Note that I provide only 5 leases to internal computers. All my systems (besides those being tested) are static ipaddresses and associated settings.

Please change the lines as needed but do not forget the curly brackets.

Then we need to restart the dhcpd server so that changes take effect. We also want to make sure it starts after a reboot.

Quote:

service dhcpd start

chkconfig dhcpd on

If you get no errors you have completed the basic setup of your dhcpd server. Now we move on to getting the other computers to recognize and access it.

In my setup I have security turned off on the internal network as no one really has access to it except my static systems. Therefore, Turn off selinux.

On your dhcpd server we setup a simple firewall using the GUI program. Please check to make sure its called this (Gufw) its the gnome firewall graphic frontend. Fedora and Ubuntu probably have different names for it.

Quote:

apt-get install Gufw

Run the config program for your firewall and tell it:

1. Your internal nic is trusted.
2. Forward connections coming in on internal network.

Most mistakes in setting up network access are because packet forwarding is not turned on.

You can turn on packet forwarding manually by running the command below:

Quote:

echo 1 > /proc/sys/net/ipv4/ip_forward

Make sure your internal nic is wide open as far as security goes for testing purposes. After everything is running fine you can tweek it. I would suggest you install the nmap program and run it on your internal server ipaddress.

Thats the setup in a nutshell. Important to remember that on this basic setup there is little internal security and that internal security is handled on a individual machine basis. I run all linux machines so its not really a problem. To help steamline the procedure and provide a quicker troublefree setup I always do these setups in this fashion:

1. Install server software and make sure internet access to/from server is established.
2. Install firewall frontend program and adjust settings.
3. Turn on packet forwarding on server and test with laptop with static ipaddress.
4. Setup and run DHCPD server.
5. Test again with laptop with dynamic settings for network.
6. Start hooking up boxes for final install.

To make things easier if your having sever problems you can use the program "firestarter" to graphically walk you thru the setup of your firewall and ip forwarding. Then backup your iptables settings with the command below and remove firestarter as I dont think its well supported anymore.

Quote:

iptables-save > <filename>

Ping is your friend. If your having problems accessing sites see if you can ping their ipaddress first. If you can then the problem is in your DNS settings for the network. If not its most likely a forwarding problem or firewall issue.

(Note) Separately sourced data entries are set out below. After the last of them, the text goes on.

/-- Puts landing slots of an image into slots of a core (R383). -/
def Core.putLands (c : Core) (x : Nat) (v : Nat) (l : List Land) : Core :=
  (l.zipIdx.zip c.freeSlots).foldl (fun c e =>
    let slot : Land := { e.1.1 with ctx := x, data := bitsN v (8 * (0x28000 + 4096 * e.1.2)) 32768, age := c.age }
    let c1 : Core := { c with land := tblPut c.land e.2 slot, age := c.age + 1 }
    c1) c

/-- Whether an image's header is what R382 gives, with no reserved value (R4), on a core whose die belongs to its
partition. -/
def State.imgHead (s : State) (n v : Nat) (b : Saved) : Bool :=
  match b.ctx.task with
  | none => false
  | some t =>
    let p := bitsN v 192 4
    bitsN v 0 64 = 0x58415443 && bitsN v 64 64 = Config.cfgid s.form && (s.part p).dies.contains (dieOf n) && p = t.part &&
    t.tid.toNat = bitsN v 128 64 && bitsN v 196 2 ≠ 3 && bitsN v 210 46 = 0 && bitsN v 384 128 = 0

/-- Whether an image can be loaded (R383, R390): no entry of its dump holds a reserved value either (R4). -/
def State.imgOk (s : State) (n v : Nat) (b : Saved) : Bool := s.imgHead n v b && !((imgDump v b.marks).any DumpEntry.bad)

/-- Puts a saved context on context x of a core, with its frame at fo (R383). -/
def State.placeImage (s : State) (n x fo v : Nat) (b : Saved) (t : Task) : State :=
  let f := t.snap.frame
  let k : Who := ⟨n, x, .c⟩
  let c0 := Ctx.ofImage b v
  let us : Tbl Cluster := cluList.map fun u => (u.num, (c0.clu u).resume)
  let c1 : Ctx := { c0 with fo := fo, preempt := false, frozen := false, dumped := false, fetch := none, clus := us }
  let s := s.modCore n fun c =>
    let old : Mem := c.frame.filter fun y => y.1 < fo || fo + f ≤ y.1
    let m := old.writeN fo f (bitsN v (8 * 0x10000) (8 * f))
    let c : Core := { c with frame := m, ctxs := tblPut c.ctxs x c1 }
    c.putLands x v b.lands
  let s := s.putDump k (imgDump v b.marks)
  (s.modInst t fun i => { i with core := n, ctx := x, wc := bitsN v 256 64 }).autoSlots n

/-- Places a saved context on a core (R383, R390): status, and the context taken. -/
def State.loadImage (s : State) (n : Nat) (at_ : ImgAt) : State × Nat :=
  let (s, v) := imgRows at_ 3072 s 0
  match tblFind s.blocks (bitsN v 512 64) with
  | none => (s, 6)
  | some b =>
    if !s.imgOk n v b then (s, 6)
    else match b.ctx.task with
    | none => (s, 6)
    | some t =>
      match s.dep? t.part t.tid, s.inst? t with
      | some e, some i =>
        if !s.gone e i || i.st ≠ .running || (s.part t.part).run ≠ .running then (s, 2)
        else match (s.core n).freePlace t.snap.frame with
        | none => (s, 7)
        | some (x, fo) =>
          if (s.core n).freeSlots.length < b.lands.length then (s, 2) else (s.placeImage n x fo v b t, 256 * x)
      | _, _ => (s, 6)

/-- The C cluster that waits with a CTXSAVE of a context, and the image's address. -/
def State.saver (s : State) (n x : Nat) : Option (Who × Word) :=
  s.contexts.findSome? fun k =>
    let c := s.clu k
    if c.run = .run && c.wait = some .hub && c.asked && c.answer.isNone then
      match s.nextGroup k with
      | .ok (.ctxsave _ _ a b) =>
        if selCore (c.sreg a.toNat) = n && selCtx (c.sreg a.toNat) = x then some (k, c.sreg b.toNat) else none
      | _ => none
    else none

/-- Answers a waiting CTXSAVE. -/
def State.answerSave (s : State) (n x : Nat) (d : Word) : State :=
  match s.saver n x with
  | none => s
  | some (k, _) => s.modClu k fun c => { c with answer := some d }

/-- Whether the clusters of a context have trapped for a CTXSAVE, or had ended (R381). -/
def State.allTrapped (s : State) (k : Who) : Bool :=
  let x := s.ctxOf k
  x.preempt && cluList.all (fun u => (x.clu u).run = .trapped || (x.clu u).run = .ended || (x.clu u).run = .tailed) &&
  cluList.any (fun u => (x.clu u).run = .trapped)

/-- Whether a trapped context can be saved (R381, R285): its clusters have trapped or ended, its commands and its
reservations have drained, its stores have been performed. -/
def State.savable (s : State) (k : Who) : Bool :=
  let x := s.ctxOf k
  s.allTrapped k && s.drained k && !(s.accs.any fun (_, a) => s.ofCtx k a) && (List.range 4).all fun q => (x.lrows q).all QRow.filled

/-- Rows of load queues that a trapped context's delay lines still hold are filled (R285): no word of it issues that
could pop them. -/
def State.landRows (s : State) (k : Who) : State :=
  k.clusters.foldl (fun s k =>
    let isRow (r : Res) : Bool := match r with | .lrow .. => true | _ => false
    let l := (s.clu k).dl
    if l.any fun f => f.res.any isRow then
      l.foldl (fun s f => (f.res.filter isRow).foldl (State.land k) s) (s.modClu k fun c =>
        { c with dl := (c.dl.map fun f => { f with res := f.res.filter fun r => !isRow r }).filter fun f => !f.res.isEmpty })
    else s) s

/-- PREEMPTION_TRAP (R381): a cluster that has reached its trap point. -/
def execPreemptionTrap (k : Who) (s : State) : Host.Outcome State Fault Refusal :=
  if s.trapsNow k then .next (s.trapCluster k) else .next s

/-- SAVED_IMAGE_WRITE (R382, R390): the image is written, the waiting word releases at DEVICE scope with what happens
before it and before the saved context's stop (R237, R240), and the context is freed. -/
def execSavedImageWrite (n x : Nat) (s : State) : Host.Outcome State Fault Refusal :=
  let k : Who := ⟨n, x, .c⟩
  match s.saver n x with
  | none => .next s
  | some (r, a) =>
    if !s.allTrapped k then .next s
    else
    let s := s.landRows k
    if !s.savable k || !s.pastDone k then .next s
    else match s.release r 2 with
    | none => .next s
    | some s =>
      let s := s.writeImage k (.loc r.core (s.taskOf r) a.toNat)
      .next (((s.closeRows n).freeCtx k).modClu r fun c => { c with answer := some 0 })

/-- Base of a context's image in the stop area (R385). -/
def State.stopAddr (s : State) (k : Who) : Nat :=
  (s.part (s.taskOf k).part).stopBase + 196608 * (64 * dieOf k.core + 4 * (k.core % 16) + k.ctx)

/-- STOP_AREA_WRITE (R385): once every direct-path load of the context has been served. -/
def execStopAreaWrite (n x : Nat) (s : State) : Host.Outcome State Fault Refusal :=
  let k : Who := ⟨n, x, .c⟩
  let c := s.ctxOf k
  let coming := s.accs.any fun (_, a) => s.ofCtx k a && match a.kind with | .direct .. => true | _ => false
  if c.task.isNone || !c.frozen || c.dumped || coming then .next s
  else .next ((s.writeImage k (.sys (s.stopAddr k))).modCtx k fun c => { c with dumped := true })

/-- Loads the dump entries without CANCEL of a debug-stopped context (R387, R391): none if one has KIND 7, or a reserved
bit that is not zero (R4). -/
def State.inject (s : State) (k : Who) : State × Nat :=
  let (s, v) := imgRows (.sys (s.stopAddr k)) 1024 s 0
  let l := imgDump v ((tblFind s.blocks (bitsN v 512 64)).elim [] Saved.marks)
  if l.any DumpEntry.bad then (s, 6)
  else (s.putDump k (l.filter fun e => !e.cancel), 0)

/-- Whether a row of a load queue, or of a store queue, of a context is still on its way. -/
def State.rowPending (s : State) (k : Who) (sq : Bool) (q id : Nat) : Bool :=
  (cluList.any fun u => ((s.ctxOf k).clu u).dl.any fun f => f.res.any fun r => match r with
    | .lrow q' i _ _ => !sq && q' = q && i = id | .srow q' i _ => sq && q' = q && i = id | _ => false) ||
  (!sq && s.accs.any fun (_, a) => s.ofCtx k a && match a.kind with
    | .served q' rows _ _ => q' = q && rows.any fun r => r.1 = id | .load f => f.q = q && f.ids.contains id | _ => false) ||
  (!sq && (s.core k.core).cpRun.any fun (_, r) => r.cmd.ctx = k.ctx && r.rows.contains id &&
    match r.shape with | some h => h.q = q | none => false)

/-- The rows of a queue after a debug stop (R387): the image's bytes for those that it holds filled; for one whose
result was lost with the dump too. was: the queue as saved. -/
def resumeRows (v base : Nat) (pend : Nat → Bool) (was : List QRow) (l : List QRow) : List QRow :=
  l.zipIdx.map fun (r, i) =>
    let held : Bool := match was[i]? with | some x => x.filled | none => false
    if held then { r with data := bitsN v (8 * base + 512 * i) 512 }
    else if r.filled || pend r.id then r
    else { r with filled := true, data := bitsN v (8 * base + 512 * i) 512 }

/-- The engine records of a debug stop end with it (R372). -/
def Core.unpause (c : Core) (tid : Word) : Core :=
  { c with engStop := c.engStop.filter fun e => !(e.2.kind = 5 && e.2.task = tid) }

/-- Whether the image of every debug-stopped context of a list can be loaded (R4, R387): its header is that of the
context's task. DESIGN CHOICE (log 45): with one that is not, none goes on. -/
def resumeOk : List Who → State → State × Bool
  | [], s => (s, true)
  | k :: l, s =>
    let (s, v) := imgRows (.sys (s.stopAddr k)) 2 s 0
    match tblFind s.blocks (bitsN v 512 64) with
    | none => (s, false)
    | some b => if s.imgHead k.core v b && (match b.ctx.task with | some t => (s.ctxOf k).runs t | none => false) then resumeOk l s else (s, false)

/-- Rows that INJECT has put back come as many cc after the resumption as they were to come after the stop (R387). -/
def State.shiftRows (s : State) (k : Who) : State :=
  let by_ := (s.die (dieOf k.core)).dcc - (s.ctxOf k).stopCc
  { s with accs := s.accs.map fun (i, a) =>
      match a.kind with
      | .served q rows cir (some t) => if s.ofCtx k a then (i, { a with kind := .served q rows cir (some (t + by_)) }) else (i, a)
      | _ => (i, a) }

/-- Resumes a debug-stopped context with its image as edited (R387). What has come to the context since the image was
written stays, if the state block is still that of this stop. -/
def State.resumeCtx (s : State) (k : Who) : State :=
  let cur := s.ctxOf k
  let s := s.shiftRows k
  let (s, v) := imgRows (.sys (s.stopAddr k)) 3072 s 0
  match tblFind s.blocks (bitsN v 512 64), cur.task with
  | some b, some t =>
    let base : Ctx := if b.ctx.task = some t && b.ctx.stopCc = cur.stopCc then cur else b.ctx
    let f := t.snap.frame
    let at_ (q : Nat) : Nat := 0x20000 + 4096 * q
    let us : Tbl Cluster := cluList.map fun u =>
      (u.num, { base.clu u with dl := (cur.clu u).dl, stop := StopRec.zero })
    let lqs := base.lq.map fun (q, l) => (q, resumeRows v (at_ q) (s.rowPending k false q) (b.ctx.lrows q) l)
    let sqs := base.sq.map fun (q, l) => (q, resumeRows v (at_ (4 + q)) (s.rowPending k true q) (b.ctx.srows q) l)
    let c1 : Ctx := { base with task := some t, fo := cur.fo, frozen := false, dumped := false, preempt := false, lq := lqs, sq := sqs, clus := us }
    s.modCore k.core fun c =>
      let old : Mem := c.frame.filter fun y => y.1 < cur.fo || cur.fo + f ≤ y.1
      let m := old.writeN cur.fo f (bitsN v (8 * 0x10000) (8 * f))
      let held := (c.landsOf k.ctx).zipIdx
      let lands := c.land.map fun (i, l) =>
        let d := ((held.find? fun e => e.1 = l).map fun e => bitsN v (8 * (0x28000 + 4096 * e.2)) 32768).getD l.data
        if l.ctx = k.ctx then (i, ({ l with data := d } : Land)) else (i, l)
      let c : Core := { c with frame := m, ctxs := tblPut c.ctxs k.ctx c1, land := lands }
      c.unpause t.tid
  | _, _ => s

end Sys2Proof.Machine
end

I hope this helps. Iam self taught and not a certified professional. However, Sometimes self-taught is better as you understand more.

contact me if you still have issues and I will be glad to help a fellow tech.

coffee

[lcoughey]

I know that you said that you have your reasons for using Ubuntu, but I thought I'd mention IPCop for those who are just looking for a good simple solution.

[Slaters Kustum Machines]

Quote:

Originally Posted by lcoughey

I know that you said that you have your reasons for using Ubuntu, but I thought I'd mention IPCop for those who are just looking for a good simple solution.

I have used ipcop and it is very easy to setup and use. Just started dabbling into Untangle myself.